A revolução Cubana, em 1959, foi um marco na história latino-americana e alimentou projetos e utopias em diferentes países entre os anos de 1960 e 1970, a exemplo da chegada ao poder da Unidade Popular no Chile, em 1970, pela via democrática. Por outro lado, a historiografia tem discutido como esses processos revolucionários trouxeram uma perspectiva conservadora em determinados campos e temas, a exemplo das questões de gênero e sexualidade. Neste aspecto, o dossiê conta com duas importantes contribuições, sendo a primeira o artigo A Velha Rosa no jardim da Revolução: tensões culturais, homossexualidade e autoritarismo em Cuba, de Jorge Luiz Teixeira Ribas. O autor toma como fonte o conto A Velha Rosa, do escritor e poeta Reinaldo Arenas, publicado em 1966. Por meio deste, discute como a personagem central, Rosa, enxerga a ruptura da velha Cuba, sobretudo em relação às mudanças no campo moral advindas com a revolução. Se as relações interraciais são suportadas no casamento entre sua filha com um homem negro, o mesmo não é válido para a homossexualidade do caçula. Deste modo, o artigo analisa como o governo revolucionário manteve uma visão conservadora no que tange à sexualidade e as relações homoafetivas, fortalecendo uma compreensão de masculinidade heteronormativa. Aline Fernanda Maciel, por sua vez, aborda como a opressão de gênero foi compreendida durante a transição política chilena, em 1970, durante o governo da Unidad Popular (UP). Em “(Re)pensando a Unidade Popular: Estado, Trabalho e Relações de Gênero na “vía chilena ao socialismo” (1970-1973), a historiadora se debruça, especialmente, sobre a tarefa de compreender as dinâmicas gendradas de trabalho nas fábricas têxteis, importante setor produtivo durante as tentativas de transição do capitalismo para o socialismo. Deste modo, a autora analisa qual o lugar ocupado pelas das demandas de gênero no programa de governo da UP e se este, em sua prática, rompeu ou reforçou padrões normativos de gênero relacionados, especialmente, às mulheres.
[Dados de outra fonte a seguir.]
/-- The thread a reader is; 0 for any other. -/
def whoTid : Who → Nat
  | .thread t => t.val
  | _ => 0

/-- The fields of a register as reader `w` sees them, RSV bits and write-only fields 0. -/
def Blk.regVal (b : Blk) (w : Who) : Reg → Nat
  | .spdMon n =>
    let m := b.spd.mons.get {} n
    m.rate.toNat + monKind n * 2 ^ 16 + monDomain n * 2 ^ 20 + fb m.belowFloor 23
  | .spdDom d =>
    let x := b.spd.doms.get {} d
    x.supplyMv.toNat + x.margin.toNat * 2 ^ 12 + x.slowest.toNat * 2 ^ 20
  | .spdStatus => b.spd.status
  | .spdMiss k => b.spd.miss.toNat / 2 ^ (32 * k) % 2 ^ 32
  | .spdPower => b.spd.inputW.toNat + b.spd.capW.toNat * 2 ^ 16
  | .bootId h => b.bootIdReg h
  | .bootState => b.bootState
  | .bootLoadCtrl h => fb (b.bport h).verifying 0 + fb (b.activating h) 2
  | .bootLoadStatus h => (b.bport h).status.toNat + (b.bport h).winner.toNat * 2 ^ 4 + (b.bport h).verifyUs.toNat * 2 ^ 16
  | .bootEnable _ => fb b.boot.enable 0 + fb b.boot.refused 1
  | .bootRefuse h => (b.bport h).reason.toNat + (b.bport h).source.toNat * 2 ^ 16
  | .ctlWqBase h => (b.port h).ctlWqBase.toNat * 4096
  | .ctlWqCtrl h => fb (b.port h).ctlWqEn 0 + (b.port h).ctlWqLog2.toNat * 2
  | .ctlWqPi h => (b.port h).ctlWq.pi.toNat
  | .ctlWqCi h => b.wqCiReg (.ctl h)
  | .ctlDoorbell _ => 0
  | .ctlWqErr h => b.wqErrReg (.ctl h)
  | .ctlCqBase h => (b.port h).ctlCqBase.toNat * 4096
  | .ctlCqCtrl h => fb (b.port h).ctlCqEn 0 + (b.port h).ctlCqLog2.toNat * 2
  | .ctlCqPi h => b.cqPiReg (.ctl h)
  | .ctlCqCi h => (b.port h).ctlCq.ci.toNat
  | .ctlCqMirror h => fb (b.port h).ctlMirrorEn 0 + (b.port h).ctlMirror.toNat * 4
  | .f0EqBase h => (b.port h).eqBase.toNat * 4096
  | .f0EqCtrl h =>
    let p := b.port h
    fb p.eqEn 0 + p.eqLog2.toNat * 2 + p.eqVector.toNat * 2 ^ 5 + fb p.eq.intEn 10 + fb p.eq.ciError 11
  | .f0EqPi h => (b.port h).eq.pi.toNat
  | .f0EqCi h => (b.port h).eq.ci.toNat
  | .f0EqMirror h => fb (b.port h).eqMirrorEn 0 + (b.port h).eqMirror.toNat * 4
  | .intStatus h => fb (b.port h).f0.inta 0 + fb (b.port h).eq.pending 1
  | .cfgCommand f h => (b.fn h (f != 0)).command + b.cfgStatus h (f != 0) * 2 ^ 16
  | .cfgBar f h k => (b.fn h (f != 0)).barReg (f != 0) k
  | .msixControl f h => (b.fn h (f != 0)).msixCtl (f != 0)
  | .cfgDevCtl2 f h => fb (b.fn h (f != 0)).atomicReq 6 + fb (f == 0 && (b.port h).ltrEn) 10
  | .cfgCacheLine f h => (b.fn h (f != 0)).cacheLine.toNat
  | .cfgIntLine f h => (b.fn h (f != 0)).intLine.toNat + 256
  | .cfgDevCtl f h => (b.fn h (f != 0)).devCtl.toNat
  | .cfgPasidCtl h => fb (b.fn h true).pasidCtl 0
  | .cfgLinkCtl h => fb (b.port h).l1En 1
  | .cfgL1Pm h =>
    fb (b.port h).pl12En 0 + fb (b.port h).pl11En 1 + fb (b.port h).l12En 2 + fb (b.port h).l11En 3 + (b.port h).l12Value.toNat * 2 ^ 16 + (b.port h).l12Scale.toNat * 2 ^ 29
  | .cfgDevCtl3 h => fb (b.port h).l0pEn 3
  | .cfgAerCor f h => if f = 0 then (b.port h).aerCor.toNat else (b.port h).aerCorF1.toNat
  | .cfgAer f h => if f = 0 then (b.port h).aer.toNat else (b.port h).aerF1.toNat
  | .msixAddrLo f h v => ((b.fn h (f != 0)).vecs.get {} v).addr.toNat % 2 ^ 32
  | .msixAddrHi f h v => ((b.fn h (f != 0)).vecs.get {} v).addr.toNat / 2 ^ 32
  | .msixAddr f h v => ((b.fn h (f != 0)).vecs.get {} v).addr.toNat
  | .msixDataMask f h v => ((b.fn h (f != 0)).vecs.get {} v).data.toNat + fb ((b.fn h (f != 0)).vecs.get {} v).mask 32
  | .msixData f h v => ((b.fn h (f != 0)).vecs.get {} v).data.toNat
  | .msixMask f h v => fb ((b.fn h (f != 0)).vecs.get {} v).mask 0
  | .msixPba f h k => (b.fn h (f != 0)).pbaReg k
  | .portInfo h => b.portInfoReg h
  | .portDiscard h => (b.port h).discard
  | .portUnbound h => (b.port h).unbound
  | .doorbell _ => 0
  | .wqPi i q => (b.wq i q).pi.toNat
  | .wqCi i q => b.wqCiReg (.inst i q)
  | .cqCi i q => (b.cq i q).ci.toNat
  | .eqPi i e => (b.eq i e).pi.toNat
  | .eqCi i e => (b.eq i e).ci.toNat
  | .eqCtrl i e => b.eqCtrlReg i e
  | .wqErrIndex i q => b.wqErrReg (.inst i q)
  | .cqPi i q => b.cqPiReg (.inst i q)
  | .instStatus i => b.instState i + (b.inst i).gen.toNat * 2 ^ 4
  | .lock _ => 0
  | .lockStatus i => b.lockStatusReg i
  | .trigSel i => b.rmt.trigSel.get 0 i
  | .trigValue i => b.trigValueReg i
  | .trigAdd _ => 0
  | .mbxCtrl h => fb (b.mssPort (.mailbox ⟨h % 16, Nat.mod_lt _ (by decide)⟩)).doneEv 1
  | .mbxStatus h => mbxCode (b.mss.mbx.get {} h).st + fb b.mss.fw.up 3
  | .sens n => b.sensReg n
  | .mbxReq h k => bufWord (b.mss.mbx.get {} h).req k
  | .mbxResp h k => bufWord (b.mss.mbx.get {} h).resp k
  | .tbNsec => b.clk.nsecReg.toNat
  | .tbGrain => b.grainFor w
  | .tbSec => b.secFor w
  | .mono => b.mono % 2 ^ 64
  | .tbStatus =>
    servoCode b.clk.servo + b.clk.source.toNat * 2 ^ 3 + b.clk.refPair.toNat * 2 ^ 5 + fb b.ppsHere 7 + fb b.refHere 8
  | .tbFreq => unsigned 64 b.clk.freq
  | .tbOffset => unsigned 64 b.clk.offset
  | .servoIn => 0
  | .stepLogOffset k => (b.clk.logOffset.get 0 k).toNat
  | .stepLogMono k => (b.clk.logMono.get 0 k).toNat
  | .thrState t => (b.thread t).stateReg
  | .thrEvpend t => b.evPending t
  | .thrSignal _ => 0
  | .thrGroup t => (b.thread t).group.toNat + fb (b.thread t).member 6
  | .grpCtrl g => b.grpReg g
  | .sup h => (b.fq (.ofBit h)).sup.toNat
  | .fqBase h => fb (b.fq (.ofBit h)).enable 0 + (b.fq (.ofBit h)).base.toNat * 4096
  | .fqPi h => (b.fq (.ofBit h)).pi.toNat
  | .fqCi h => (b.fq (.ofBit h)).ci.toNat
  | .grpSnapId g k =>
    match (b.group g).snap[k]? with
    | some (t, _) => t + fb true 9
    | none => 0
  | .grpSnapMask g k =>
    match (b.group g).snap[k]? with
    | some (_, m) => m.toNat
    | none => 0
  | .chCfg c => (b.chan c).cfgReg
  | .pipeStatus p => b.pipeStatusReg p
  | .pipeCnt p k => (b.pipe p).counts.get 0 k
  | .puntBase p => fb (b.pipe p).puntEnable 0 + (b.pipe p).puntBase.toNat * 4096
  | .puntCtrl p => (b.pipe p).puntLog2.toNat
  | .puntPi p => (b.pipe p).puntPi.toNat
  | .puntCi p => (b.pipe p).puntCi.toNat
  | .pipeDrop p r => (b.pipe p).drops.get 0 r
  | .learnCfg p => (b.pipe p).learn.cfgReg
  | .learnStatus p => (b.pipe p).learn.statusReg
  | .learnFlush p => (b.pipe p).learn.flushReg
  | .learnCnt p k => (b.pipe p).learn.counts.get 0 k
  | .ethLink l => b.laneReg l (·.linkReg)
  | .ethCnt l n => b.laneReg l (fun x => x.counts.get 0 n)
  | .tsCtrl l => b.laneReg l (·.tsCtrlReg)
  | .tsStatus l => b.laneReg l (fun x => x.ts.length + fb x.tsOverflow 5)
  | .tsHead0 l => b.laneReg l (·.tsHead 0)
  | .tsHead1 l => b.laneReg l (·.tsHead 1)
  | .tsPop _ => 0
  | .tsOvfCount l => b.laneReg l (·.tsOvf)
  | .launchStatus l => b.laneReg l (·.launchReg)
  | .launchLate l => b.laneReg l (·.launchLate)
  | .launchRange l => b.laneReg l (·.launchRange)
  | .luState u => b.luReg u
  | .luLock => 0
  | .luLockResult => b.keys.luResult.get 0 (whoTid w)
  | .ksStatus => b.keys.status
  | .rmtCnt h k => b.rmt.counts.get 0 (16 * h + k)
  | .dspLink d => (b.dsport d).linkReg
  | .dspSlot d => (b.dsport d).slotBits
  | .dspMsiRoute d => routeReg (b.dsport d).thread (b.dsport d).unit (b.dsport d).routeEn
  | .dspMsiPend d => (b.dsport d).pend.toNat
  | .dspErr d => (b.dsport d).ur + (b.dsport d).errMsg * 2 ^ 32
  | .dmaEngCtrl _ => 0
  | .dmaEngStatus h => (b.eng h).statusReg
  | .dmaErrAddr h => (b.eng h).errAddr.toNat
  | .dmaActive h => (b.eng h).activeReg
  | .dmaHostMask h => (b.eng h).hostMask.toNat
  | .dmaHaltCount h => (b.eng h).haltCount
  | .dmaEngRoute h => routeReg (b.eng h).rThread (b.eng h).rUnit (b.eng h).rEnable
  | .dmaNext h c => (b.chn h c).next.bits.toNat
  | .dmaCfg h c => (b.chn h c).cfg.bits.toNat
  | .dmaCtrl h c => fb (b.chn h c).enable 0 + fb (b.chn h c).pause 1
  | .dmaKick _ _ => 0
  | .dmaStatus h c => (b.chn h c).statusReg
  | .dmaShadow h c => fb (b.chn h c).arm 0 + fb (b.chn h c).reject 1 + fb (b.chn h c).handed 2
  | .dmaCurDesc h c => (b.chn h c).curDesc.bits.toNat
  | .dmaCurSrc h c => (b.chn h c).curSrc.toNat
  | .dmaCurDst h c => (b.chn h c).curDst.toNat
  | .dmaRemain h c => (b.chn h c).remain.toNat
  | .dmaIdleAt h c => (b.chn h c).idleAt.bits.toNat
  | .dmaDone h c => (b.chn h c).done
  | .dmaShNext h c => (b.chn h c).shNext.bits.toNat
  | .dmaShCfg h c => (b.chn h c).shCfg.bits.toNat
  | .errCorr s h => b.rel.corr.get 0 (32 * h + s)
  | .errUncorr s h => b.rel.uncorr.get 0 (32 * h + s)
  | .spare h => b.spareReg h
  | .errRoute => routeReg b.rel.rThread b.rel.rUnit b.rel.rEnable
Como afirmado no início desta apresentação, os movimentos feministas, emergentes nos anos de 1960 e 1970 impactaram fortemente os campos da política, da arte e da cultura, bem como as pesquisas científicas que se dedicavam a analisar e pensar as demandas femininas. A própria categoria mulher, como exposto, foi interrogada a partir da pluralidade das experiências que não permitia falar das mulheres de forma homogênea e singular. Por esse caminho de reflexão, o artigo “Un encuentro liminal. Hacia la construcción regional de “la problemática de la mujer” (Buenos Aires, 1974)”, de Paula Lucía Aguilar faz uma análise genealógica do seminário “Perspectivas femininas na pesquisa social na América Latina”, realizado em Buenos Aires, em 1974. Impulsionado por duas antropólogas estadunidenses, o evento reuniu pesquisadoras de diferentes campos do saber, dos Estados Unidos, Argentina, Brasil, Chile, Colômbia, República Dominicana, México, Panamá, Peru, Porto Rico e Venezuela a fim de discutir uma agenda em torno da “problemática da mulher”. Em sua análise, a autora destaca como esse evento, onde encontravam-se diversas pesquisadoras interessadas na “problemática da mulher na América Latina”, foi fulcral na formação e consolidação de uma rede de pesquisadoras e núcleos de estudos de gênero e feminismo que tem, ao longo destes anos, discutido os problemas locais e regionais femininos, bem como pensado os desafios epistemológicos e teóricos que surgem ao se proporem a analisar esses problemas socioculturais. Deste modo, o artigo apresenta uma importante contribuição para compreendermos a constituição de uma rede transnacional, constituída por pesquisadores do norte e do sul, e os principais temas debatidos, bem como as ferramentas teóricas elaboradas neste intercurso.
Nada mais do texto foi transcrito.